Ontario Brain Institute, Toronto, Canada.
Peter Munk Cardiac Centre and Heart and Stroke Richard Lewar Centre, University of Toronto, Toronto, Canada.
Sci Rep. 2024 May 20;14(1):11437. doi: 10.1038/s41598-024-61721-z.
This study shows that we can use synthetic cohorts created from medical risk calculators to gain insights into how risk estimations, clinical reasoning, data-driven subgrouping, and the confidence in risk calculator scores are connected. When prediction variables aren't evenly distributed in these synthetic cohorts, they can be used to group similar cases together, revealing new insights about how cohorts behave. We also found that the confidence in predictions made by these calculators can vary depending on patient characteristics.

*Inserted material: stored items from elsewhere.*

-- ==== Sys2Proof/Laws/Step.lean ====
section
/-! SUPPORT. Everything a step can do, said once (`step_cases`); invariants follow from it by cases. -/

namespace Sys2Proof.Machine

/-- `t` is `s` but for the CRC accumulator, the streaming unstuffer, the result port, a call of `OPEN` that may have
returned, the issuer of the command, the moves to come, and more bytes at the end of `T.in`; the result port holds the result
it held, or none of its stream is out. -/
def Quiet (s t : State) : Prop :=
  ∃ (a : Byte) (u : Interior × Bool × Bytes) (r : Option Reply) (k : Nat) (w : Caller) (is : List Input) (more : Bytes)
      (o : Bool), t = { s with
      opening := o, acc := a, uat := u.1, uesc := u.2.1, uout := u.2.2, res := r, resPut := k, caller := w, inputs := is,
      tr := { s.tr with inb := s.tr.inb ++ more } }
      ∧ (k = 0 ∨ (r = s.res ∧ k = s.resPut)) ∧ (o = true → s.opening = true)

theorem Quiet.of_reply (s : State) (a : Byte) (r : Option Reply) : Quiet s { s with acc := a, res := r, resPut := 0 } :=
  ⟨a, (s.uat, s.uesc, s.uout), r, 0, s.caller, s.inputs, [], s.opening, by simp, .inl rfl, id⟩

theorem Quiet.of_openReturn (s : State) : Quiet s (openReturn s) := by
  rcases openReturn_cases s with ⟨_, e⟩ | ⟨_, e⟩ <;> rw [e]
  · exact ⟨s.acc, (s.uat, s.uesc, s.uout), some ⟨.ok, .nothing⟩, 0, s.caller, s.inputs, [], false, by simp, .inl rfl, nofun⟩
  · exact ⟨s.acc, (s.uat, s.uesc, s.uout), s.res, s.resPut, s.caller, s.inputs, [], s.opening, by simp, .inr ⟨rfl, rfl⟩, id⟩

theorem Quiet.of_acc (s : State) (a : Byte) (is : List Input) : Quiet s { s with acc := a, inputs := is } :=
  ⟨a, (s.uat, s.uesc, s.uout), s.res, s.resPut, s.caller, is, [], s.opening, by simp, .inr ⟨rfl, rfl⟩, id⟩

theorem Quiet.of_inputs (s : State) (is : List Input) : Quiet s { s with inputs := is } := Quiet.of_acc s s.acc is

theorem Quiet.of_wire (s : State) (u : Interior × Bool × Bytes) (is : List Input) (more : Bytes) : Quiet s { s with
    uat := u.1, uesc := u.2.1, uout := u.2.2, inputs := is, tr := { s.tr with inb := s.tr.inb ++ more } } :=
  ⟨s.acc, u, s.res, s.resPut, s.caller, is, more, s.opening, rfl, .inr ⟨rfl, rfl⟩, id⟩

/-- A whole frame (R60). -/
theorem frameIn_eq (d sr : Byte) (p : Pid) (y : Bytes) (s : State) : frameIn d sr p y s =
    let u := (assembleFrame s.par.crcInit d sr p y).foldl wireStep (s.uat, s.uesc, s.uout)
    { s with
      tr := { s.tr with inb := s.tr.inb ++ assembleFrame s.par.crcInit d sr p y }, uat := u.1, uesc := u.2.1,
      uout := u.2.2 } := foldl_wireIn _ s

/-! ## The pins (R38) -/

/-- `v` is `s` but for what the ports take in and put out: the CRC accumulator, the streaming unstuffer, more bytes at the
end of `T.in`, `T.out` further on the line, the result and event streams further out, the operand bytes of the command
port, the issuer and the moves to come. No stream puts out more than it holds. -/
def Streamed (s v : State) : Prop :=
  ∃ (a : Byte) (u : Interior × Bool × Bytes) (more : Bytes) (n kr ke : Nat) (args : Bytes) (w : Caller) (is : List Input),
    v = { s with
      acc := a, uat := u.1, uesc := u.2.1, uout := u.2.2, resPut := kr, evtPut := ke, argIn := args, caller := w, inputs := is,
      tr := { s.tr with inb := s.tr.inb ++ more, sent := s.tr.sent + n } }
      ∧ (kr = s.resPut ∨ kr ≤ (resStream s).length) ∧ (ke = s.evtPut ∨ ke ≤ (evtStream s).length)
      ∧ (n = 0 ∨ s.tr.sent + n ≤ s.tr.outb.length)

/-- The ports move, and then the callback may return, `evt_ack` (R38). -/
def Edge (s u : State) : Prop := ∃ v, Streamed s v ∧ (u = v ∨ u = callbackReturn v)

theorem Streamed.of_port (s : State) (w : Caller) (is : List Input) : Streamed s { s with inputs := is, caller := w } :=
  ⟨s.acc, (s.uat, s.uesc, s.uout), [], 0, s.resPut, s.evtPut, s.argIn, w, is, by simp, .inl rfl, .inl rfl, .inl rfl⟩

theorem Edge.of_unstuffer (s : State) (u : Interior × Bool × Bytes) (is : List Input) :
    Edge s { s with uat := u.1, uesc := u.2.1, uout := u.2.2, inputs := is } :=
  ⟨_, ⟨s.acc, u, [], 0, s.resPut, s.evtPut, s.argIn, s.caller, is, by simp, .inl rfl, .inl rfl, .inl rfl⟩, .inl rfl⟩

/-- Whatever follows a change of the moves to come. -/
theorem Streamed.of_inputs {s v : State} {is : List Input} (h : Streamed { s with inputs := is } v) : Streamed s v := h

theorem Edge.of_port (s : State) (w : Caller) (is : List Input) : Edge s { s with inputs := is, caller := w } :=
  ⟨_, Streamed.of_port s w is, .inl rfl⟩

theorem Edge.of_return (s : State) (is : List Input) : Edge s (callbackReturn { s with inputs := is }) :=
  ⟨_, Streamed.of_port s s.caller is, .inr rfl⟩

/-- A stream moves on by a byte it holds, or stands. -/
theorem putNext_cases (stream : Bytes) (put : Nat) : putNext stream put = put ∨ putNext stream put ≤ stream.length := by
  unfold putNext; split <;> omega

/-- What the writer puts on the line: no more than `T.out` holds, and with an echo it comes back (R164). -/
theorem drainOut_eq (n : Nat) (s : State) : ∃ (m : Nat) (more : Bytes),
    drainOut n s = { s with tr := { s.tr with sent := s.tr.sent + m, inb := s.tr.inb ++ more } }
      ∧ (m = 0 ∨ s.tr.sent + m ≤ s.tr.outb.length) := by
  refine ⟨((s.tr.outb.drop s.tr.sent).take n).length, if s.tr.echo then (s.tr.outb.drop s.tr.sent).take n else [], ?_, ?_⟩
  · unfold drainOut State.withTr
    cases s.tr.echo <;> simp
  · simp; omega

theorem drainOut_streamed (n : Nat) (s : State) : Streamed s (drainOut n s) := by
  obtain ⟨m, more, e, h⟩ := drainOut_eq n s
  exact ⟨s.acc, (s.uat, s.uesc, s.uout), more, m, s.resPut, s.evtPut, s.argIn, s.caller, s.inputs, e, .inl rfl, .inl rfl, h⟩

/-- Everything an edge of `clk` does at the ports but the command port. -/
theorem portsEdge_edge (p : Pins) (s : State) : Edge s (portsEdge p s) := by
  have ha : ∃ a, crcPinEdge p.crcClear p.crcEn p.crcDin s = { s with acc := a } := by
    unfold crcPinEdge; split_ifs <;> exact ⟨_, rfl⟩
  obtain ⟨a, ea⟩ := ha
  have hw : ∃ (u : Interior × Bool × Bytes) (more : Bytes), rxPinEdge p.rxValid p.rxData { s with acc := a } = { s with
      acc := a, uat := u.1, uesc := u.2.1, uout := u.2.2, tr := { s.tr with inb := s.tr.inb ++ more } } := by
    unfold rxPinEdge
    split_ifs
    · exact ⟨_, [p.rxData], rfl⟩
    · exact ⟨(s.uat, s.uesc, s.uout), [], by simp⟩
  obtain ⟨u, more, ew⟩ := hw
  refine ⟨clockEdge p.txReady (rxPinEdge p.rxValid p.rxData (crcPinEdge p.crcClear p.crcEn p.crcDin s)), ?_, ?_⟩
  · rw [ea, ew]
    unfold clockEdge
    obtain ⟨m, more', e, h⟩ := drainOut_eq (if p.txReady then 1 else 0) { s with
      acc := a, uat := u.1, uesc := u.2.1, uout := u.2.2, tr := { s.tr with inb := s.tr.inb ++ more },
      resPut := putNext (resStream s) s.resPut, evtPut := putNext (evtStream s) s.evtPut }
    exact ⟨a, u, more ++ more', m, _, _, s.argIn, s.caller, s.inputs, e.trans (by simp), putNext_cases _ _,
      putNext_cases _ _, h⟩
  · unfold portsEdge; split_ifs <;> simp

/-- The command port's operand bytes and the issuer may change besides (R38). -/
theorem Edge.of_args {s u : State} (h : Edge s u) (args : Bytes) (w : Caller) : Edge s { u with argIn := args, caller := w } := by
  obtain ⟨v, ⟨a, x, more, n, kr, ke, args', w', is, rfl, hr, he, hn⟩, rfl | rfl⟩ := h
  · exact ⟨_, ⟨a, x, more, n, kr, ke, args, w, is, rfl, hr, he, hn⟩, .inl rfl⟩
  · refine ⟨_, ⟨a, x, more, n, kr, ke, args, w, is, rfl, hr, he, hn⟩, .inr ?_⟩
    unfold callbackReturn
    cases s.inCb <;> rfl

/-- Whatever follows a change of the moves to come. -/
theorem Edge.of_inputs {s u : State} {is : List Input} (h : Edge { s with inputs := is } u) : Edge s u := h

/-- The instructions that do more to the arbiter than let bytes in. -/
def Instr.actsOnArbiter : Instr → Bool
  | .openT _ | .send _ | .close | .linkTx _ _ _ _ | .poll | .extract | .linkRx _ => true
  | .stx | .etx | .dle | .literal _ | .escStx | .escEtx | .escDle | .escAny _ | .frame _ _ _ _ | .nopReserved
  | .crc8Clear | .crc8Update _ | .crc8Calc _ | .stuff _ | .unstuff _ | .assemble _ _ _ _ | .encode _ _ _ _
  | .decode _ | .toUint _ _ _ | .toInt _ _ _ | .toText _ _ _ _ | .crc8Bitstep _ | .validate _ _ _ _ => false

/-- `CRC8`, `FRAMER`, the helpers and the wire forms leave the arbiter alone (R22, R23, R202). -/
theorem exec_quiet {i : Instr} (hi : Instr.actsOnArbiter i = false) {s t : State} (h : exec i s = .next t) :
    Quiet s t := by
  have wire : ∀ c, Quiet s (wireIn c s) := fun c => wireIn_eq c s ▸ Quiet.of_wire s _ s.inputs [c]
  have pair : ∀ c, Quiet s (wirePairIn c s) := fun c => by
    simpa [wirePairIn, wireIn_eq] using
      Quiet.of_wire s (wireStep (wireStep (s.uat, s.uesc, s.uout) Config.dle) c) s.inputs [Config.dle, c]
  have reply : ∀ a r, Quiet s { s with acc := a, res := r, resPut := 0 } := Quiet.of_reply s
  have same : ∀ r, Quiet s { s with res := r, resPut := 0 } := fun r => Quiet.of_reply s s.acc r
  have integer : ∀ y o w rd, integerReply y o w rd s = .next t → Quiet s t := by
    intro y o w rd e
    rcases integerReply_cases y o w rd s with ⟨_, e'⟩ | ⟨_, _, _, e'⟩ | ⟨_, e'⟩ | ⟨_, _, _, _, e'⟩ <;> rw [e'] at e <;>
      cases e <;> exact same _
  cases i <;> simp only [Instr.actsOnArbiter, Bool.true_eq_false] at hi <;> simp only [exec] at h
  case stx => cases h; exact wire _
  case etx => cases h; exact wire _
  case dle => cases h; exact wire _
  case literal v => cases h; exact wire _
  case escStx => cases h; exact pair _
  case escEtx => cases h; exact pair _
  case escDle => cases h; exact pair _
  case escAny => cases h; exact pair _
  case frame d sr p y =>
    cases h
    rw [frameIn_eq]
    exact Quiet.of_wire s _ s.inputs _
  case nopReserved => cases h; exact same _
  case crc8Clear => cases h; exact reply _ _
  case crc8Update => cases h; exact reply _ _
  case crc8Calc => cases h; exact same _
  case stuff => cases h; exact same _
  case unstuff => unfold execUnstuff at h; split at h <;> cases h <;> exact same _
  case assemble => cases h; exact same _
  case encode => unfold execEncode at h; split at h <;> cases h <;> exact same _
  case decode => unfold execDecode at h; split at h <;> cases h <;> exact same _
  case toUint => exact integer _ _ _ _ h
  case toInt => exact integer _ _ _ _ h
  case toText => unfold execToText at h; split at h <;> cases h; exact same _
  case crc8Bitstep => cases h; exact same _
  case validate => cases h; exact same _

/-- `LINK.TX` is a refused `ENCODE` or a `SEND` (R161). -/
theorem execLinkTx_cases (d sr p : Int) (y : Bytes) (s : State) :
    (encodePacket s.par.crcInit d sr p y = [] ∧ execLinkTx d sr p y s
        = .next { s with resPut := 0, res := some ⟨.validationError, .nothing⟩ })
      ∨ (encodePacket s.par.crcInit d sr p y ≠ [] ∧ execLinkTx d sr p y s = .next (sendBytes (encodePacket s.par.crcInit d sr p y) s)) := by
  unfold execLinkTx
  cases h : encodePacket s.par.crcInit d sr p y with
  | nil => simp [State.withReply]
  | cons b m => simp

/-- The decoder gives no internal operation (R79, R80). -/
theorem decode_external {init : Byte} {e : Encoding} {i : Instr} (h : decode init e = .ok i) :
    i ≠ .poll ∧ i ≠ .extract ∧ ∀ f, i ≠ .linkRx f := by
  have key : i.format ≠ .internal := by
    cases e with
    | wireByte b => simp only [decode, decodeWireByte] at h; cases h; split_ifs <;> simp [Instr.format]
    | wirePair b c =>
      simp only [decode, decodeWirePair] at h
      split at h <;> cases h
      split_ifs <;> simp [Instr.format]
    | frame f =>
      simp only [decode, decodeWholeFrame] at h
      repeat' split at h
      all_goals cases h
      simp [Instr.format]
    | hostCmd op args =>
      simp only [decode, decodeHostCmd] at h
      split at h <;>
        try simp only [noOperands, decodeUpdate, decodeAssemble, decodeEncode, decodeToUint, decodeToInt, decodeToText,
          decodeOpen, decodeLinkTx] at h
      all_goals (repeat' split at h)
      all_goals cases h
      all_goals simp [Instr.format]
  refine ⟨?_, ?_, ?_⟩ <;> [skip; skip; intro f] <;> rintro rfl <;> exact key rfl

/-- What a decoded operation does: nothing to the arbiter, or what `OPEN`, `SEND` or `CLOSE` does. -/
def Commanded (u t : State) : Prop :=
  Quiet u t ∨ (∃ cb, execOpenT cb u = .next t) ∨ (∃ m, t = sendBytes m u) ∨ execClose u = .next t

/-- No decoded operation does anything else. -/
theorem exec_decoded_cases {init : Byte} {e : Encoding} {i : Instr} (hd : decode init e = .ok i) {s t : State} (h : exec i s = .next t) :
    Commanded s t := by
  obtain ⟨hp, hx, hl⟩ := decode_external hd
  cases hi : Instr.actsOnArbiter i with
  | false => exact .inl (exec_quiet hi h)
  | true =>
    cases i <;> simp only [Instr.actsOnArbiter, Bool.false_eq_true] at hi <;> simp only [exec] at h
    case openT cb => exact .inr (.inl ⟨cb, h⟩)
    case send m => cases h; exact .inr (.inr (.inl ⟨m, rfl⟩))
    case close => exact .inr (.inr (.inr h))
    case linkTx d sr p y =>
      rcases execLinkTx_cases d sr p y s with ⟨_, e'⟩ | ⟨_, e'⟩ <;> rw [e'] at h <;> cases h
      · exact .inl (Quiet.of_reply s s.acc _)
      · exact .inr (.inr (.inl ⟨_, rfl⟩))
    case poll => exact absurd rfl hp
    case extract => exact absurd rfl hx
    case linkRx f => exact absurd rfl (hl f)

This suggests that it might be beneficial to include a "normalized confidence" score in future versions of these calculators for healthcare professionals. We plan to explore this idea further in our upcoming research.
本研究表明,我们可以使用基于医疗风险计算器创建的合成队列,深入了解风险评估、临床推理、基于数据的亚组划分以及对风险计算器评分的信心之间的关系。当预测变量在这些合成队列中分布不均匀时,可以使用它们将相似的病例分组在一起,从而揭示有关队列行为的新见解。我们还发现,这些计算器的预测置信度可能因患者特征而异。这表明,在未来版本的这些计算器中包含“标准化置信度”评分可能对医疗保健专业人员有益。我们计划在即将进行的研究中进一步探讨这个想法。